▶ _INSTRUCTIONS FOR THE TASK_: Filter the listing below down to the lines holding the word "Bool", and copy those lines.

▶ _EXERCISE MATERIAL_:
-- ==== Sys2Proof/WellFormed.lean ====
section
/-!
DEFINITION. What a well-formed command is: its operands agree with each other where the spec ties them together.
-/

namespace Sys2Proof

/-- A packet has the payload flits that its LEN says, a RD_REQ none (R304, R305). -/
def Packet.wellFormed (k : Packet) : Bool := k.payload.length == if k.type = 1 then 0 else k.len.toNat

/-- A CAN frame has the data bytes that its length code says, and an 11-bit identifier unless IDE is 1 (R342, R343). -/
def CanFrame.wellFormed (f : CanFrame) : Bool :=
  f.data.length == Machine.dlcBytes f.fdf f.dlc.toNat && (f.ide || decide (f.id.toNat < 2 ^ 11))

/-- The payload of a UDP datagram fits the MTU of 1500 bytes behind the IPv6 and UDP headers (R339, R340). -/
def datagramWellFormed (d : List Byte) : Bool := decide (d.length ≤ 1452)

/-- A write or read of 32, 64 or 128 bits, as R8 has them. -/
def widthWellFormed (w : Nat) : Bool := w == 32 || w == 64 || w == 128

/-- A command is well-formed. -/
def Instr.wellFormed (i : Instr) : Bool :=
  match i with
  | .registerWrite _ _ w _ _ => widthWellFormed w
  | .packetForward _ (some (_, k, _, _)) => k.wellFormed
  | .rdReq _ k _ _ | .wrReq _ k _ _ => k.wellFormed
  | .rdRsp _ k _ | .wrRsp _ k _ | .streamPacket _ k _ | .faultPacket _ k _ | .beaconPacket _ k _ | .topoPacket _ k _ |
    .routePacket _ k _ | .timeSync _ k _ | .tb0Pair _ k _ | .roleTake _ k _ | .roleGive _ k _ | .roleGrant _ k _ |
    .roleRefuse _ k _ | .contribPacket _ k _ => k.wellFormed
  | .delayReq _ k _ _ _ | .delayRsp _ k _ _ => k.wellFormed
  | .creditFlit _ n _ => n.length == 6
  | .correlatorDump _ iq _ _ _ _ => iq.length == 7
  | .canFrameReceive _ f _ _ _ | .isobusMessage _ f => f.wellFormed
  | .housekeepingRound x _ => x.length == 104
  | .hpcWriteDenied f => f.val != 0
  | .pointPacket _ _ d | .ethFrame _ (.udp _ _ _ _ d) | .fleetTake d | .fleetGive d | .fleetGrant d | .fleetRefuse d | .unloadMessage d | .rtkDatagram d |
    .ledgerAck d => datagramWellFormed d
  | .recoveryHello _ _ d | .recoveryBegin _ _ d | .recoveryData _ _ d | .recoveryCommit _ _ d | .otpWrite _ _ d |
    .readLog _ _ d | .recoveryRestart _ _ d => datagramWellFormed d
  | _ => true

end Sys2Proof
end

▶ _RESPONSE_:
def Packet.wellFormed (k : Packet) : Bool := k.payload.length == if k.type = 1 then 0 else k.len.toNat
def CanFrame.wellFormed (f : CanFrame) : Bool :=
def datagramWellFormed (d : List Byte) : Bool := decide (d.length ≤ 1452)
def widthWellFormed (w : Nat) : Bool := w == 32 || w == 64 || w == 128
def Instr.wellFormed (i : Instr) : Bool :=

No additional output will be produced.